2014 SIAM InternationalConf on Data Mining (SDM-2014) Tutorial: Leveraging Social Media and Web of Data for Crisis Response Coordination


Details: SDM-14 Tutorial program

Predecessor with extensive domain knowledge: ICWSM-2013 tutorial

Background: NSF SoCS project

Slides :



There is an ever increasing number of users in social media (1B+ Facebook users, 500M+ Twitter users) and ubiquitous mobile access (6B+ mobile phone subscribers) who share their observations and opinions. In addition, the Web of Data and existing knowledge bases keep on growing at a rapid pace. In this scenario, we have unprecedented opportunities to improve crisis response by extracting social signals, creating spatio-temporal mappings, performing analytics on social and Web of Data, and supporting a variety of applications. Such applications can help provide situational awareness during an emergency, improve preparedness, and assist during the rebuilding/recovery phase of a disaster. Data mining can provide valuable insights to support emergency responders and other stakeholders during crisis. However, there are a number of challenges and existing computing technology may not work in all cases. Therefore, our objective here is to present the characterization of such data mining tasks, and challenges that need further research attention. This tutorial weaves two themes and corresponding relevant topics:

  • Characterization of Citizen Sensing and the Web of Data: opportunity lies in an explosion of data resulting from the participation of millions of end users (citizen sensors) through a wide variety of means and forms during crises: SMS, tweets and Facebook posts, with time and optional GPS metadata, in addition to news, blogs, Wikipedia, existing Web knowledge, etc.
  • Technical challenges and recent research for leveraging the citizen sensing with Web of Data to improve crisis response coordination: role of semantics (esp. background knowledge) enhanced techniques and analysis of casual/informal text for crisis response, data integration for enhanced situational awareness for responders, actionable information extraction for decision makers, crowdsourcing for information credibility and applicability of the existing methods with scope of research in the crisis response space.

Although broad in scope, this tutorial will present key research advances in depth. These include (i) understanding and analysis of informal text, including microblogs and post-disaster ad-hoc social media communities: e.g., information credibility in the crisis data streams, role of semantic/background knowledge enhanced techniques with Web of Data, (ii) enabling complex social media analytics/summarization platforms, (iii) performing interdisciplinary research involving computer and social sciences (e.g. linguistic analysis and coordination) to address important practical applications such as better and faster aid targeting and resource coordination and utilization, by computing methods. Technical insights will be coupled with identification of computational techniques and algorithms along with real-world examples.



Level: Intermediate.
The tutorial will interest both Data Mining researchers as well as technologists since it will reveal research that is in its infancy with many examples and demonstrations vs. research that has matured. We shall provide an overview of both citizen sensing and crisis mapping for response coordination, therefore, attendees are not expected to have a specialized background and knowledge in these areas. Those with a background in text mining, graph mining, data summarization and geo-spatial data analysis will be able to better understand novel technical challenges dealing with short and informal text signals during crisis response as well as other aspects of combined analysis of social and Web of data.


The tutorial objective is to provide details about data characteristics and computing challenges for solving problems of crisis response, by showing problems with the existing methods and potential for new research in this space.
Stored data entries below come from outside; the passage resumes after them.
theorem changes_decideConfig (busy : s.port.op = some op) (kind : op.kind = .configRead .b) (a b : List Word) :
    Changes s ((s.afterOp op).decideConfig a b) := by
  unfold State.decideConfig
  split
  · exact changes_reachReady (Change.configNone op busy kind).once
  next c x chosen =>
    obtain ⟨ws, judged⟩ : ∃ ws, judgeConfig ws = some x := by
      rcases chooseConfig_judged chosen with h | h <;> exact ⟨_, h⟩
    split
    next slots => exact changes_reachReady (Change.configReady op c ws x busy kind judged slots).once
    next slots => exact (Change.configJournal op c ws x busy kind judged slots).once.then (changes_reclassify _)

theorem changes_decideAnchor (busy : s.port.op = some op) (kind : op.kind = .anchorRead .b) (a b : List Word) :
    Changes s ((s.afterOp op).decideAnchor a b) := by
  unfold State.decideAnchor
  split
  · exact changes_reachReady (Change.anchorNone op busy kind).once
  next c x _ => exact (Change.anchorFound op busy kind c x).once

theorem changes_endScan (busy : s.port.op = some op) (kind : op.kind = .scanRead) (n : Nat) :
    Changes s ((s.afterOp op).endScan n) := by
  unfold State.endScan
  split
  · exact changes_reachReady (Change.scanNone op busy kind).once
  next found => exact (Change.scanRun op busy kind n found).once

theorem changes_judgeScan (busy : s.port.op = some op) (kind : op.kind = .scanRead) (ws : List Word) :
    Changes s ((s.afterOp op).judgeScan ws) := by
  unfold State.judgeScan
  split
  · split
    · exact changes_endScan busy kind _
    · exact (Change.scanNext op busy kind).once
  · exact changes_endScan busy kind _

theorem changes_judgeRollback (busy : s.port.op = some op) (kind : op.kind = .rollbackRead) :
    Changes s ((s.afterOp op).judgeRollback (s.wordsRead op)) := by
  unfold State.judgeRollback
  split
  next block words judged => exact (Change.foundRecord op busy kind block words judged).once
  · exact (Change.damagedRecord op busy kind).once

theorem changes_memoryWork (i : Instr) (k : OpKind) (row : i = completionOf k) (h : exec i s = .next t) :
    Changes s t := by
  subst row
  cases k <;> cases h
  case hostRead =>
    split
    next op busy => split; exacts [(Change.hostRead op busy ‹_› _).once, .refl]
    exact .refl
  case queueWrite =>
    split
    next op busy =>
      split
      next kind => exact (Change.queueWrite op busy kind).once.then changes_leaveNotices
      exact .refl
    exact .refl
  case appendRead =>
    split
    next op busy => split; exacts [(Change.appendRead op busy ‹_›).once, .refl]
    exact .refl
  case appendWrite =>
    split
    next op busy =>
      split
      next kind =>
        split
        next back => exact (Change.cancelledAppend op busy kind back).once.then changes_leaveNotices
        next live => exact (Change.appendWrite op busy kind live).once
      exact .refl
    exact .refl
  case rollbackRead =>
    split
    next op busy => split; exacts [changes_judgeRollback busy ‹_›, .refl]
    exact .refl
  case restore =>
    split
    next op busy => split; exacts [(Change.restore op busy ‹_›).once, .refl]
    exact .refl
  case commitAnchor =>
    split
    next op busy => split; exacts [changes_reachIdle (Change.commitAnchor op _ busy ‹_›).once, .refl]
    exact .refl
  case abortAnchor =>
    split
    next op busy => split; exacts [changes_reachIdle (Change.abortAnchor op _ busy ‹_›).once, .refl]
    exact .refl
  case recoveryAnchor =>
    split
    next op busy => split; exacts [changes_reachReady (Change.recovered op _ busy ‹_›).once, .refl]
    exact .refl
  case zeroAnchor =>
    split
    next op busy => split; exacts [(Change.zeroed op busy (.inl ⟨_, ‹_›⟩)).once, .refl]
    exact .refl
  case formatConfig =>
    split
    next op busy => split; exacts [(Change.formatConfig op _ busy ‹_›).once, .refl]
    exact .refl
  case zeroSlot =>
    split
    next op busy => split; exacts [(Change.zeroed op busy (.inr ‹_›)).once, .refl]
    exact .refl
  case formatAnchor =>
    split
    next op busy => split; exacts [(Change.formatAnchor op busy ‹_›).once, .refl]
    exact .refl
  case saveConfig =>
    split
    next op busy => split; exacts [(Change.saved op _ busy ‹_›).once, .refl]
    exact .refl
  case arming =>
    split
    next op busy =>
      split
      exacts [(Change.armed op _ busy ‹_›).once, (Change.discarded op _ busy ‹_›).once, .refl]
    exact .refl
  case configRead =>
    split
    next op busy =>
      split
      exacts [(Change.firstCopy op busy (.inl ‹_›)).once, changes_decideConfig busy ‹_› _ _, .refl]
    exact .refl
  case anchorRead =>
    split
    next op busy =>
      split
      exacts [(Change.firstCopy op busy (.inr ‹_›)).once, changes_decideAnchor busy ‹_› _ _, .refl]
    exact .refl
  case scanRead =>
    split
    next op busy => split; exacts [changes_judgeScan busy ‹_› _, .refl]
    exact .refl

/-! ## Resets, the clearing of the hold flag, and the lines while a reset lasts -/

/-- Whether the part runs under these lines. -/
def Lines.inRange (l : Lines) : Bool := l.supply == .inRange && !l.rstn

/-- The rows that are no chain of changes: the clearing of the hold flag, and those that begin, end or outlast a reset. -/
inductive Turn (s : State) : Instr → State → Prop
  | leaveHold (up : s.running = true) : Turn s .pfwDeassert ({ s with lines.pfw := false } : State).leaveHold
  | beginReset (i : Instr) (l : Lines) (cause : ResetCause) (row : i = .powerOn ∨ i = .powerLoss ∨ i = .rstnAssert)
      (off : Lines.inRange l = false) (presented : l.presented = s.lines.presented) :
      Turn s i (({ s with lines := l } : State).beginReset cause)
  | restart (up : s.running = true) (pending : s.control.restartPending = true) :
      Turn s .chipSelectRise ((({ s with lines.csLow := false } : State).beginReset .command).endReset)
  | endReset (i : Instr) (l : Lines) (down : s.running = false) (on : Lines.inRange l = true)
      (presented : l.presented = s.lines.presented) : Turn s i ({ s with lines := l } : State).endReset
  | line (i : Instr) (l : Lines) (down : s.running = false) (off : Lines.inRange l = false)
      (presented : s.lines.presented ≠ none → l.presented ≠ none) : Turn s i { s with lines := l }

theorem changes_of_commandOf {c : Command} (row : commandOf i = some c) (h : exec i s = .next t) : Changes s t := by
  obtain ⟨args, -, e⟩ := exec_of_commandOf row
  cases (e s).symm.trans h
  exact changes_command row args

/-- What a row can do. -/
theorem exec_cases (h : exec i s = .next t) : Changes s t ∨ Turn s i t := by
  cases i
  case status | begin | commit | abort | renew | readSet | setJournal | format | setRegion | getRegion | setDefaults
      | saveConfig | armMonitor | disarmMonitor | getMonitor | readEvents | clearEvents | setEventEnables | readFault
      | clearFault | restart => exact .inl (changes_of_commandOf rfl h)
  case badCommandFrame code args =>
    cases h
    refine .inl ?_
    split
    next can =>
      have up := (Bool.and_eq_true_iff.1 can).1
      exact changes_settle _ _ up (changes_decideFrame _ _ up)
    · exact .refl
  case managementByteComplete byte =>
    cases h
    refine .inl ?_
    split
    next up => exact changes_frameByte byte up
    · exact .refl
  case chipSelectFall =>
    cases h
    split; · exact .inl .refl
    next high =>
    have high := Bool.eq_false_iff.2 high
    split
    next begins =>
      refine .inl (Change.frame { phase := .code } true begins.1 (fun _ => by simp) (fun _ => Nat.zero_le _)).once
    next other =>
    cases up : s.running
    · exact .inr (.line _ { s.lines with csLow := true } up up id)
    · have moving : s.frame.phase ≠ .idle := fun p => other ⟨up, p⟩
      exact .inl (Change.frame s.frame true up (fun agree => by simp_all) id).once
  case chipSelectRise =>
    cases h
    split; · exact .inl .refl
    split
    next up =>
      simp only [State.endFrame]
      split
      next pending => exact .inr (.restart up pending)
      · exact .inl (Change.frame {} false up (fun _ => by simp) (fun _ => Nat.zero_le _)).once
    next down =>
      have down := Bool.eq_false_iff.2 down
      exact .inr (.line _ { s.lines with csLow := false } down down id)
  case hostWrite | hostRead =>
    cases h
    cases up : s.running
    · simp only [State.present, up]
      split
      · exact .inl .refl
      · exact .inr (.line _ { s.lines with presented := some _, ready := false, error := false, hostData := 0 } up up
          (fun _ => by simp))
    · exact .inl (changes_present _ up)
  case arbiterGrant =>
    cases h
    refine .inl ?_
    split
    next can =>
      split
      next k next => exact (Change.grant k can.1 can.2 next).once
      · exact .refl
    · exact .refl
  case ageTick =>
    cases h
    refine .inl ?_
    split
    next counts =>
      obtain ⟨live, -, free⟩ := (counting_iff s).1 counts
      split
      · exact changes_expire free live
      · exact (Change.age _ s.epoch.ageRunning live).once
    · exact .refl
  case ageExpiry =>
    cases h
    refine .inl ?_
    split
    next expires =>
      obtain ⟨live, -, free⟩ := (counting_iff s).1 expires.1
      exact changes_expire free live
    · exact .refl
  case pfwAssert =>
    cases h
    split; · exact .inl .refl
    cases up : s.running
    · exact .inr (.line _ { s.lines with pfw := true } up up id)
    · exact .inl (changes_enterHold up)
  case pfwDeassert =>
    cases h
    split; · exact .inl .refl
    cases up : s.running
    · exact .inr (.line _ { s.lines with pfw := false } up up id)
    · exact .inr (.leaveHold up)
  case powerOn =>
    cases h
    exact .inr (.beginReset _ { s.lines with supply := .rising } .power (.inl rfl) rfl rfl)
  case powerLoss =>
    cases h
    exact .inr (.beginReset _ { s.lines with supply := .off } s.control.cause (.inr (.inl rfl)) rfl rfl)
  case powerResetEnd =>
    cases h
    split
    next rising =>
      have down : s.running = false := by simp [State.running, rising]
      split
      next low => exact .inr (.line _ { s.lines with supply := .inRange } down (by simp [Lines.inRange, low]) id)
      next high =>
        exact .inr (.endReset _ { s.lines with supply := .inRange } down (by simp [Lines.inRange, high]) rfl)
    · exact .inl .refl
  case rstnAssert =>
    cases h
    split; · exact .inl .refl
    have off : Lines.inRange { s.lines with rstn := true } = false := by simp [Lines.inRange]
    cases up : s.running
    · exact .inr (.line _ { s.lines with rstn := true } up off id)
    · exact .inr (.beginReset _ { s.lines with rstn := true } .line (.inr (.inr rfl)) off rfl)
  case rstnDeassert =>
    cases h
    split; · exact .inl .refl
    next low =>
    have down : s.running = false := by simp [State.running, low]
    split
    next supply => exact .inr (.endReset _ { s.lines with rstn := false } down (by simp [Lines.inRange, supply]) rfl)
    next supply => exact .inr (.line _ { s.lines with rstn := false } down (by simp [Lines.inRange, supply]) id)
  case hostReadComplete => exact .inl (changes_memoryWork _ .hostRead rfl h)
  case queueWordWriteComplete => exact .inl (changes_memoryWork _ .queueWrite rfl h)
  case appendBlockReadComplete => exact .inl (changes_memoryWork _ .appendRead rfl h)
  case appendSlotWriteComplete => exact .inl (changes_memoryWork _ .appendWrite rfl h)
  case rollbackSlotReadComplete => exact .inl (changes_memoryWork _ .rollbackRead rfl h)
  case restoreWriteComplete => exact .inl (changes_memoryWork _ .restore rfl h)
  case commitAnchorWriteComplete => exact .inl (changes_memoryWork _ (.commitAnchor .a) rfl h)
  case abortAnchorWriteComplete => exact .inl (changes_memoryWork _ (.abortAnchor .a) rfl h)
  case zeroAnchorWriteComplete => exact .inl (changes_memoryWork _ (.zeroAnchor .a) rfl h)
  case formatConfigWriteComplete => exact .inl (changes_memoryWork _ (.formatConfig .a) rfl h)
  case zeroSlotWriteComplete => exact .inl (changes_memoryWork _ .zeroSlot rfl h)
  case formatAnchorWriteComplete => exact .inl (changes_memoryWork _ .formatAnchor rfl h)
  case saveConfigWriteComplete => exact .inl (changes_memoryWork _ (.saveConfig .a) rfl h)
  case armingReadComplete => exact .inl (changes_memoryWork _ (.arming 0 true) rfl h)
  case configReadComplete => exact .inl (changes_memoryWork _ (.configRead .a) rfl h)
  case anchorReadComplete => exact .inl (changes_memoryWork _ (.anchorRead .a) rfl h)
  case scanSlotReadComplete => exact .inl (changes_memoryWork _ .scanRead rfl h)
  case recoveryAnchorWriteComplete => exact .inl (changes_memoryWork _ (.recoveryAnchor .a) rfl h)
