-- ==== Sys2Proof/Machine/FrameBuilder.lean ====
section
/-! DEFINITION. FrameBuilder: `BUILD` (42_frame_builder.md R100 to R109), and the length limits of a frame (00_scope.md R11). -/

namespace Sys2Proof.Machine

/-- `LEN_MIN` (R11, R45). -/
abbrev lenMin : Nat := 2

/-- `LEN_MAX` (R11, R45); the largest payload is two bytes less, 253 (R103, 90_conflicts.md C1). -/
abbrev lenMax : Nat := 255

/-- The checksum as the last two bytes of a frame: low byte, then high byte (R31, R48, R106). -/
def crcBytes (c : U16) : Bytes :=
  [lowByte c, highByte c]

/-- Steps 4 to 6 of `build`: the header `[STX, length, a, c] ++ p`, the checksum of everything after `STX`, appended low byte
first (R104, R105, R106). -/
def assembleFrame (stx a m : Byte) (p : Bytes) : Bytes :=
  let header := [stx, BitVec.ofNat 8 (2 + p.length), a, m] ++ p
  header ++ crcBytes (checksum (header.drop 1))

/-- `build` (R100): the failures in the order of R128, the sum `2 + len(p)` exact (R103). -/
def build (stx : Byte) (addr cmd data : Val) : Except Failure Bytes :=
  match toU8 addr with
  | .error f => .error f
  | .ok a =>
    match toU8 cmd with
    | .error f => .error f
    | .ok m =>
      match toPayload data with
      | .error f => .error f
      | .ok p =>
        if 2 + p.length < lenMin ∨ lenMax < 2 + p.length then .error .rangeFrameTooLarge
        else .ok (assembleFrame stx a m p)

/-- `BUILD addr, cmd, data` (R100): reads the `STX` register, writes no state (R107). The block sends nothing (R108). -/
def execBuild (addr cmd data : Val) (s : State) : StepOutcome :=
  .next (s.finish ((build s.readStx addr cmd data).map Result.bytes))

end Sys2Proof.Machine
end

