-- ==== Sys2Proof/Machine/FrameValidator.lean ====
section
/-! DEFINITION. FrameValidator: `PARSE` (43_frame_validator.md R110 to R121). -/

namespace Sys2Proof.Machine

/-- `FRAME_MIN`: the smallest frame (R11, R46, R111). -/
abbrev frameMin : Nat := 6

/-- `parse` (R110): the checks in the order of R129. Bytes after the frame are not looked at (R117), and nothing is searched
or remembered (R118). -/
def parse (stx : Byte) (buf : Bytes) : Except Failure Result :=
  if buf.length < frameMin then .error .formatTooShort
  else if byteAt buf 0 ≠ stx then .error .formatBadStx
  else
    let len := (byteAt buf 1).toNat
    if len < lenMin then .error .formatBadLen
    else if buf.length < 4 + len then .error .formatTruncated
    else
      let crc := checksum (slice buf 1 (2 + len))
      if byteAt buf (2 + len) ≠ lowByte crc ∨ byteAt buf (3 + len) ≠ highByte crc then .error .checksumError
      else .ok (.parsed (byteAt buf 2) (byteAt buf 3) (slice buf 4 (2 + len)))

/-- `PARSE buf` (R110): reads the `STX` register, writes no state. -/
def execParse (buf : Bytes) (s : State) : StepOutcome :=
  .next (s.finish (parse s.readStx buf))

end Sys2Proof.Machine
end

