-- ==== Sys2Proof/Certificates/Slice0/Obligations.lean ====
section
/-! DEFINITION. The statements about this machine, for the provers. `Gives i s r` (Safety.lean) says that `exec i s` ANSWERS A
NEXT STATE: `s` with the one response `r` appended and nothing else changed. So every `Gives` below is the completion of its
instruction and its frame in one. -/

open Sys2Proof Sys2Proof.Machine

/-! ### Requests: decoding and encoding (30_encoding.md) -/

/-- Decoding the bytes of a well-formed instruction gives the instruction back, every operand at every value. -/
def Obligations.DecodeEncodeRoundTrip : Prop :=
  ∀ i : Instr, i.wellFormed Config.default = true → decode (encode i) = .ok i

/-- R55: the decoder reads an instruction from exactly the bytes the tables serialise it to. -/
def Obligations.DecodeMeetsSerialisation : Prop :=
  ∀ (i : Instr) (bs : Bytes), decode bs = .ok i ↔ RequestBytes i bs

/-- R54: what the decoder reads fits `INT_W` = 32 and `BUF_MAX` = 65535. -/
def Obligations.DecodedRequestsAreWellFormed : Prop :=
  ∀ (i : Instr) (bs : Bytes), decode bs = .ok i → i.wellFormed Config.default = true

/-- R62: bytes after a defined `OP` that are not exactly its operands, and no bytes at all, answer `BAD_REQUEST`; an unknown
`OP` answers `ILLEGAL_OP` whatever follows. -/
def Obligations.MalformedRequestsAnswerBadRequest : Prop :=
  ∀ s : State,
    (∀ (op : Byte) (rest : Bytes), 1 ≤ op.toNat → op.toNat ≤ 5 → (∀ i, ¬ RequestBytes i (op :: rest)) →
      Answers (op :: rest) s (.fail .badRequest)) ∧
    (∀ (op : Byte) (rest : Bytes), op.toNat = 0 ∨ 6 ≤ op.toNat → Answers (op :: rest) s (.fail .illegalOp)) ∧
    Answers [] s (.fail .badRequest)

/-- R61: a reserved `OP` is answered with `ILLEGAL_OP` (code `0xF0`) and no result; nothing but the response is new. -/
def Obligations.ReservedOpsAnswerIllegalOp : Prop :=
  ∀ (s : State) (op : Byte) (rest : Bytes), op.toNat = 0 ∨ 0x06 ≤ op.toNat →
    Answers (op :: rest) s (.fail .illegalOp) ∧ (Response.fail .illegalOp).serialise = [0xF0#8]

/-- A step at a presented request that decodes is `exec` of the instruction, the request taken off the host's list. -/
def Obligations.StepRunsDecodedRequest : Prop :=
  ∀ (s : State) (req : Bytes) (later : List HostAction) (i : Instr),
    s.host = .present req :: later → decode req = .ok i → step s = exec i { s with host := later }

/-- One request of each operation, its bytes as R55 and vector V52 write them out, decodes to what it stands for. -/
def Obligations.SpecRequestWordsDecode : Prop :=
  decode [0x01#8, 0x03#8, 0x00#8, 0x04#8, 0x30#8, 0x78#8, 0x31#8, 0x46#8] =
      .ok (.toU8 (.text [0x30#8, 0x78#8, 0x31#8, 0x46#8])) ∧
    decode [0x02#8, 0x02#8, 0x00#8, 0x02#8, 0x12#8, 0x34#8] = .ok (.toPayload (.bytes [0x12#8, 0x34#8])) ∧
    decode [0x03#8, 0x00#8, 0x05#8, 0x04#8, 0x01#8, 0x02#8, 0x00#8, 0x00#8] =
      .ok (.checksum [0x04#8, 0x01#8, 0x02#8, 0x00#8, 0x00#8]) ∧
    decode [0x04#8, 0x01#8, 0x00#8, 0x00#8, 0x00#8, 0x01#8, 0x01#8, 0x00#8, 0x00#8, 0x00#8, 0x02#8, 0x01#8, 0x00#8, 0x00#8,
        0x00#8, 0x00#8] = .ok (.build (.int 1) (.int 2) (.int 0)) ∧
    decode [0x05#8, 0x00#8, 0x08#8, 0xA5#8, 0x04#8, 0x01#8, 0x02#8, 0x00#8, 0x00#8, 0x75#8, 0xFC#8] =
      .ok (.parse [0xA5#8, 0x04#8, 0x01#8, 0x02#8, 0x00#8, 0x00#8, 0x75#8, 0xFC#8])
The tutorial will give brief introduction of users and settings in the crisis response domain, the end users of crisis computing-- who are the agencies and potential end-users, what are their expectations, what tools do they currently have, etc. After understanding ‘what crisis responders want’, we shall present ‘what data can support’ and ‘how computing techniques can help’. While we describe various problems of interest for crisis response, for each problem we shall present existing work (not limited to authors’ prior work alone) on characterizing what data is available, and present some notes about what kind of operations this data may support. It will enable researchers to understand challenges in applying existing computational techniques. We will further illustrate new computing methods needed for this space, and what is required to leverage in the state of the art methods, while motivating for further research.

We specifically want to address the following problems and the characterization of data, existing work and need for further research in the crisis computing space: A.) Problems and methods: [Predecessor for background: ICWSM-2013 tutorial]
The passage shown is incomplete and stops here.